-- ==== Sys2Proof/Machine/Image.lean ====
section
/-! DEFINITION. The settings image: its tables and their entries (R148), the accessors that give every entry as its
list of fields, the entry checks (R19, R20, R48, R99, R120, R148), and the default image (R160). -/

namespace Sys2Proof.Machine

/-- The kinds of a measurement point (chapter 1). -/
inductive PointKind where
  | feederCurrent
  | lineVoltage
  | busVoltage
  | rectCurrent
  deriving DecidableEq, Repr, Inhabited

/-- The group selection of a feeder (R22). -/
inductive Selection where
  | auto
  | normal
  | isolated
  deriving DecidableEq, Repr, Inhabited

/-- The two protection groups (chapter 2). -/
inductive Group where
  | normal
  | isolated
  deriving DecidableEq, Repr, Inhabited

/-- The station table. -/
structure StationEntry where
  stationId  : Nat
  reportDest : Byte
  deriving DecidableEq, Repr, Inhabited

/-- One Input Map entry (section 1.1). -/
structure InputEntry where
  inUse   : Bool
  head    : Byte
  channel : Nat
  kind    : PointKind
  gain    : Nat
  offset  : Int
  deriving DecidableEq, Repr, Inhabited

/-- One feeder entry (2.1.2, 4.2): currents in A, τ in s, t_loss and dead times in ms, t_reclaim and t_remote in s. -/
structure FeederEntry where
  inService      : Bool
  currentPoint   : Fin 32
  linePoint      : Fin 32
  slot           : Fin 8
  iTh            : Nat
  tau            : Nat
  tripOnLoss     : Bool
  tLoss          : Nat
  tripOnOverflow : Bool
  iMaxWp         : Nat
  defaultGroup   : Selection
  shots          : Nat
  tDead1         : Nat
  tDead2         : Nat
  tDead3         : Nat
  tReclaim       : Nat
  tRemote        : Nat
  deriving DecidableEq, Repr, Inhabited

/-- One group entry (2.1.1). -/
structure GroupEntry where
  iMax    : Nat
  iRev    : Nat
  sStart  : Nat
  sEnd    : Nat
  sTrip   : Nat
  nRate   : Nat
  dISet   : Nat
  nDly    : Nat
  nWindow : Nat
  nEnd    : Nat
  uMin    : Nat
  tUv     : Nat
  deriving DecidableEq, Repr, Inhabited

/-- One breaker entry (4.1); address 0 marks a slot not fitted. -/
structure BreakerEntry where
  address      : Byte
  tClose       : Nat
  tBf          : Nat
  hasContactor : Bool
  deriving DecidableEq, Repr, Inhabited

/-- The test circuit table (5.1). -/
structure TestEntry where
  rTest    : Nat
  rPass    : Nat
  vLive    : Nat
  vTestMin : Nat
  tSettle  : Nat
  deriving DecidableEq, Repr, Inhabited

/-- The rectifier table (3.1). -/
structure RectEntry where
  busPoint    : Fin 32
  currPoint   : Fin 32
  gateA       : Byte
  gateB       : Byte
  vSet        : Nat
  rDroop      : Nat
  vDi0        : Nat
  kP          : Nat
  kI          : Nat
  dMin        : Nat
  dMax        : Nat
  iLim        : Nat
  kCl         : Nat
  rampCl      : Nat
  rampStart   : Nat
  rampRestore : Nat
  dPb         : Nat
  tPbMax      : Nat
  iRectMax    : Nat
  autoStart   : Bool
  deriving DecidableEq, Repr, Inhabited

/-- One section entry (6.1). -/
structure SectionEntry where
  inUse     : Bool
  feeder    : Fin 8
  port      : Port
  sectionId : Byte
  deriving DecidableEq, Repr, Inhabited

/-- One manager entry (R177). -/
structure ManagerEntry where
  address   : Byte
  read      : Bool
  operate   : Bool
  configure : Bool
  deriving DecidableEq, Repr, Inhabited

/-- The capture table (section 9.3). -/
structure CaptureEntry where
  count         : Nat
  points        : Bank (Fin 32) 8
  postRows      : Nat
  maskTrip      : Bool
  maskPhaseBack : Bool
  maskTransfer  : Bool
  maskRect      : Bool
  deriving DecidableEq, Repr, Inhabited

/-- The settings image (R148). -/
structure Image where
  station  : StationEntry
  inputs   : Bank InputEntry 32
  feeders  : Bank FeederEntry 8
  groups   : Bank GroupEntry 16
  breakers : Bank BreakerEntry 9
  test     : TestEntry
  rect     : RectEntry
  firing   : Bank Nat 33
  sections : Bank SectionEntry 8
  managers : Bank ManagerEntry 4
  capture  : CaptureEntry
  deriving DecidableEq, Repr, Inhabited

/-! ### The default image -/

/-- A default Input Map entry: not in use, the other fields at the lowest value of their ranges (R160). -/
def defaultInput : InputEntry :=
  { inUse := false, head := 1, channel := 0, kind := .feederCurrent, gain := 0, offset := -32768 }

/-- A default feeder entry (R160). -/
def defaultFeeder : FeederEntry :=
  { inService := false, currentPoint := 0, linePoint := 0, slot := 0, iTh := 100, tau := 10, tripOnLoss := false,
    tLoss := 10, tripOnOverflow := false, iMaxWp := 100, defaultGroup := .auto, shots := 0, tDead1 := 100,
    tDead2 := 100, tDead3 := 100, tReclaim := 1, tRemote := 60 }

/-- A default group entry: each setting at the lowest value of its range (R160). -/
def defaultGroup : GroupEntry :=
  { iMax := 100, iRev := 0, sStart := 1, sEnd := 1, sTrip := 1, nRate := 1, dISet := 100, nDly := 0, nWindow := 0,
    nEnd := 1, uMin := 0, tUv := 10 }

/-- A default breaker entry: not fitted (R160). -/
def defaultBreaker : BreakerEntry := { address := 0, tClose := 150, tBf := 50, hasContactor := false }

/-- The default test circuit table (R160). -/
def defaultTest : TestEntry := { rTest := 1000, rPass := 100, vLive := 50, vTestMin := 100, tSettle := 100 }

/-- The two lowest addresses from 1 upward that differ from the own address (R160). -/
def defaultGates (own : Byte) : Byte × Byte :=
  if own = 1 then (2, 3) else if own = 2 then (1, 3) else (1, 2)

/-- The default rectifier table under an own address (R160). -/
def defaultRect (own : Byte) : RectEntry :=
  { busPoint := 0, currPoint := 0, gateA := (defaultGates own).1, gateB := (defaultGates own).2, vSet := 500,
    rDroop := 0, vDi0 := 500, kP := 0, kI := 0, dMin := 0, dMax := 1024, iLim := 100, kCl := 1, rampCl := 1,
    rampStart := 1, rampRestore := 1, dPb := 0, tPbMax := 60, iRectMax := 100, autoStart := false }

/-- A default section entry: not in use (R160). -/
def defaultSection : SectionEntry := { inUse := false, feeder := 0, port := .one, sectionId := 1 }

/-- An unused manager entry: address 0 with no right (R152). -/
def unusedManager : ManagerEntry := { address := 0, read := false, operate := false, configure := false }

/-- The default manager table: the wildcard, address 1 with OPERATE and CONFIGURE, and two unused entries (R160). -/
def defaultManagers : Bank ManagerEntry 4 :=
  #v[{ address := 0, read := true, operate := false, configure := false },
     { address := 1, read := false, operate := true, configure := true }, unusedManager, unusedManager]

/-- The default capture table (R160). -/
def defaultCapture : CaptureEntry :=
  { count := 1, points := tabulate fun _ => 0, postRows := 768, maskTrip := true, maskPhaseBack := true,
    maskTransfer := true, maskRect := true }

/-- The default image (R160). -/
def defaultImage (own : Byte) : Image :=
  { station := { stationId := 1, reportDest := 1 }
    inputs := tabulate fun _ => defaultInput
    feeders := tabulate fun _ => defaultFeeder
    groups := tabulate fun _ => defaultGroup
    breakers := tabulate fun _ => defaultBreaker
    test := defaultTest
    rect := defaultRect own
    firing := tabulate fun _ => 50
    sections := tabulate fun _ => defaultSection
    managers := defaultManagers
    capture := defaultCapture }

/-! ### Entries by table code and number -/

/-- The tables of the image, in the order of their codes (11.3). -/
inductive Table where
  | station
  | inputMap
  | feeder
  | groups
  | breaker
  | test
  | rectifier
  | firing
  | sections
  | manager
  | capture
  deriving DecidableEq, Repr, Inhabited

/-- The table of a table code (11.3). -/
def tableOfCode (c : Byte) : Option Table :=
  match c.toNat with
  | 0 => some .station
  | 1 => some .inputMap
  | 2 => some .feeder
  | 3 => some .groups
  | 4 => some .breaker
  | 5 => some .test
  | 6 => some .rectifier
  | 7 => some .firing
  | 8 => some .sections
  | 9 => some .manager
  | 10 => some .capture
  | _ => none

/-- The code of a table (11.3). -/
def tableCode : Table → Nat
  | .station => 0
  | .inputMap => 1
  | .feeder => 2
  | .groups => 3
  | .breaker => 4
  | .test => 5
  | .rectifier => 6
  | .firing => 7
  | .sections => 8
  | .manager => 9
  | .capture => 10

/-- The number of entries of a table (R148). -/
def tableSize : Table → Nat
  | .station => 1
  | .inputMap => 32
  | .feeder => 8
  | .groups => 16
  | .breaker => 9
  | .test => 1
  | .rectifier => 1
  | .firing => 33
  | .sections => 8
  | .manager => 4
  | .capture => 1

/-- Every table, in the order of the codes. -/
def allTables : List Table :=
  [.station, .inputMap, .feeder, .groups, .breaker, .test, .rectifier, .firing, .sections, .manager, .capture]

/-- The bytes each field of an entry takes in a response body (11.2 note 2), in the order of the setting list; its
length is the table's field count (11.3). -/
def fieldWidths : Table → List Nat
  | .station => [2, 2]
  | .inputMap => [1, 2, 2, 1, 2, 2]
  | .feeder => [1, 1, 1, 1, 2, 2, 1, 2, 1, 2, 1, 2, 2, 2, 2, 2, 2]
  | .groups => [2, 2, 2, 2, 2, 2, 2, 2, 2, 2, 2, 2]
  | .breaker => [2, 2, 2, 1]
  | .test => [4, 4, 2, 2, 2]
  | .rectifier => [1, 1, 2, 2, 2, 2, 2, 2, 2, 2, 2, 2, 2, 2, 2, 2, 2, 2, 2, 1]
  | .firing => [2]
  | .sections => [1, 1, 2, 2]
  | .manager => [2, 2]
  | .capture => [2, 1, 1, 1, 1, 1, 1, 1, 1, 2, 2]

/-- The number of fields of a table's entry (11.3). -/
def fieldCount (t : Table) : Nat := (fieldWidths t).length

/-- A flag as a field: 0 or 1 (11.3). -/
def ofFlag (b : Bool) : Int := if b then 1 else 0

/-- The code of a point kind, in the order of section 1.1. DEDUCED: the spec gives no table for it. -/
def kindCode : PointKind → Int
  | .feederCurrent => 0
  | .lineVoltage => 1
  | .busVoltage => 2
  | .rectCurrent => 3

/-- The code of a selection (R22, 11.3). -/
def selectionCode : Selection → Int
  | .auto => 0
  | .normal => 1
  | .isolated => 2

/-- The code of a group (11.3). -/
def groupCode : Group → Int
  | .normal => 0
  | .isolated => 1

/-- The number of a pilot port. -/
def portNumber : Port → Int
  | .one => 1
  | .two => 2

/-- The rights bitmap (11.3): READ 1, OPERATE 2, CONFIGURE 4. -/
def rightsCode (m : ManagerEntry) : Int := ofFlag m.read + 2 * ofFlag m.operate + 4 * ofFlag m.configure

/-- The trigger mask bitmap (11.3): PROTECTION_TRIP 1, PHASE_BACK 2, TRANSFER_TRIP 4, RECT_TRIP 8. -/
def maskCode (c : CaptureEntry) : Int :=
  ofFlag c.maskTrip + 2 * ofFlag c.maskPhaseBack + 4 * ofFlag c.maskTransfer + 8 * ofFlag c.maskRect

/-- The fields of an Input Map entry, in the order of section 1.1. -/
def inputFields (e : InputEntry) : List Int :=
  [ofFlag e.inUse, e.head.toNat, e.channel, kindCode e.kind, e.gain, e.offset]

/-- The fields of a feeder entry, in the order of R148. -/
def feederFields (e : FeederEntry) : List Int :=
  [ofFlag e.inService, e.currentPoint.val, e.linePoint.val, e.slot.val, e.iTh, e.tau, ofFlag e.tripOnLoss, e.tLoss,
   ofFlag e.tripOnOverflow, e.iMaxWp, selectionCode e.defaultGroup, e.shots, e.tDead1, e.tDead2, e.tDead3, e.tReclaim,
   e.tRemote]

/-- The fields of a group entry, in the order of 2.1.1. -/
def groupFields (e : GroupEntry) : List Int :=
  [e.iMax, e.iRev, e.sStart, e.sEnd, e.sTrip, e.nRate, e.dISet, e.nDly, e.nWindow, e.nEnd, e.uMin, e.tUv]

/-- The fields of a breaker entry, in the order of 4.1. -/
def breakerFields (e : BreakerEntry) : List Int := [e.address.toNat, e.tClose, e.tBf, ofFlag e.hasContactor]

/-- The fields of the test circuit table, in the order of 5.1. -/
def testFields (e : TestEntry) : List Int := [e.rTest, e.rPass, e.vLive, e.vTestMin, e.tSettle]

/-- The fields of the rectifier table, in the order of 3.1. -/
def rectFields (e : RectEntry) : List Int :=
  [e.busPoint.val, e.currPoint.val, e.gateA.toNat, e.gateB.toNat, e.vSet, e.rDroop, e.vDi0, e.kP, e.kI, e.dMin,
   e.dMax, e.iLim, e.kCl, e.rampCl, e.rampStart, e.rampRestore, e.dPb, e.tPbMax, e.iRectMax, ofFlag e.autoStart]

/-- The fields of a section entry, in the order of 6.1. -/
def sectionFields (e : SectionEntry) : List Int :=
  [ofFlag e.inUse, e.feeder.val, portNumber e.port, e.sectionId.toNat]

/-- The fields of a manager entry (R148, 11.3). -/
def managerFields (e : ManagerEntry) : List Int := [e.address.toNat, rightsCode e]

/-- The fields of the capture table (R148). -/
def captureFields (e : CaptureEntry) : List Int :=
  (e.count : Int) :: e.points.toList.map (fun p => (p.val : Int)) ++ [(e.postRows : Int), maskCode e]

/-- The fields of one entry of an image, or none where the table has no such entry (R150). -/
def entryFields (m : Image) (t : Table) (n : Nat) : Option (List Int) :=
  match t with
  | .station => if n = 0 then some [(m.station.stationId : Int), (m.station.reportDest.toNat : Int)] else none
  | .inputMap => m.inputs[n]?.map inputFields
  | .feeder => m.feeders[n]?.map feederFields
  | .groups => m.groups[n]?.map groupFields
  | .breaker => m.breakers[n]?.map breakerFields
  | .test => if n = 0 then some (testFields m.test) else none
  | .rectifier => if n = 0 then some (rectFields m.rect) else none
  | .firing => m.firing[n]?.map fun a => [(a : Int)]
  | .sections => m.sections[n]?.map sectionFields
  | .manager => m.managers[n]?.map managerFields
  | .capture => if n = 0 then some (captureFields m.capture) else none

/-- The bytes of an entry in a response body (11.2 note 2). -/
def entryBytes (t : Table) (fields : List Int) : List Byte :=
  ((fieldWidths t).zip fields).flatMap fun p => beBytes p.1 p.2

/-- The number of entries in which two images differ (R149, R162). -/
def entriesDiffering (a b : Image) : Nat :=
  (allTables.map fun t =>
    ((List.range (tableSize t)).filter fun n => decide (entryFields a t n ≠ entryFields b t n)).length).sum

/-! ### Entry checks -/

/-- A value within a range. -/
def within (lo hi x : Int) : Bool := decide (lo ≤ x) && decide (x ≤ hi)

/-- The flag of a field. -/
def flagOf (x : Int) : Option Bool := if x = 0 then some false else if x = 1 then some true else none

/-- The measurement point of a field. -/
def pointOf (x : Int) : Option (Fin 32) :=
  if h : x.toNat < 32 then (if 0 ≤ x then some ⟨x.toNat, h⟩ else none) else none

/-- The feeder or slot, 0 to 7, of a field. -/
def eightOf (x : Int) : Option (Fin 8) :=
  if h : x.toNat < 8 then (if 0 ≤ x then some ⟨x.toNat, h⟩ else none) else none

/-- The point kind of a field. -/
def kindOf (x : Int) : Option PointKind :=
  if x = 0 then some .feederCurrent else if x = 1 then some .lineVoltage else if x = 2 then some .busVoltage
  else if x = 3 then some .rectCurrent else none

/-- The selection of a field (R22). -/
def selectionOf (x : Int) : Option Selection :=
  if x = 0 then some .auto else if x = 1 then some .normal else if x = 2 then some .isolated else none

/-- The pilot port of a field. -/
def portOf (x : Int) : Option Port := if x = 1 then some .one else if x = 2 then some .two else none

/-- A value kept only where it passes a check. -/
def keepIf {α : Type} (ok : Bool) (a : α) : Option α := if ok then some a else none

/-- The Input Map entry check: its ranges (section 1.1, R148). -/
def inputCheck (e : InputEntry) : Bool :=
  within 1 254 e.head.toNat && within 0 7 e.channel && within 0 65535 e.gain && within (-32768) 32767 e.offset

/-- The feeder entry check: ranges of 2.1.2 and 4.2, and R20. -/
def feederCheck (e : FeederEntry) : Bool :=
  within 100 32767 e.iTh && within 10 3600 e.tau && within 10 5000 e.tLoss && within 100 32767 e.iMaxWp &&
  within 0 3 e.shots && within 100 60000 e.tDead1 && within 100 60000 e.tDead2 && within 100 60000 e.tDead3 &&
  within 1 600 e.tReclaim && within 1 600 e.tRemote && decide (10000 * e.tau ≤ 64 * (e.iTh * e.iTh))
────────────────────────────────────────
**Instructions for the task**
From the records above, copy only the lines starting with the line that holds "default image -/" and going on through the line that holds "tDead2 := 100, tDead3", exactly as written.

**Answer space**
/-! ### The default image -/

/-- A default Input Map entry: not in use, the other fields at the lowest value of their ranges (R160). -/
def defaultInput : InputEntry :=
  { inUse := false, head := 1, channel := 0, kind := .feederCurrent, gain := 0, offset := -32768 }

/-- A default feeder entry (R160). -/
def defaultFeeder : FeederEntry :=
  { inService := false, currentPoint := 0, linePoint := 0, slot := 0, iTh := 100, tau := 10, tripOnLoss := false,
    tLoss := 10, tripOnOverflow := false, iMaxWp := 100, defaultGroup := .auto, shots := 0, tDead1 := 100,
    tDead2 := 100, tDead3 := 100, tReclaim := 1, tRemote := 60 }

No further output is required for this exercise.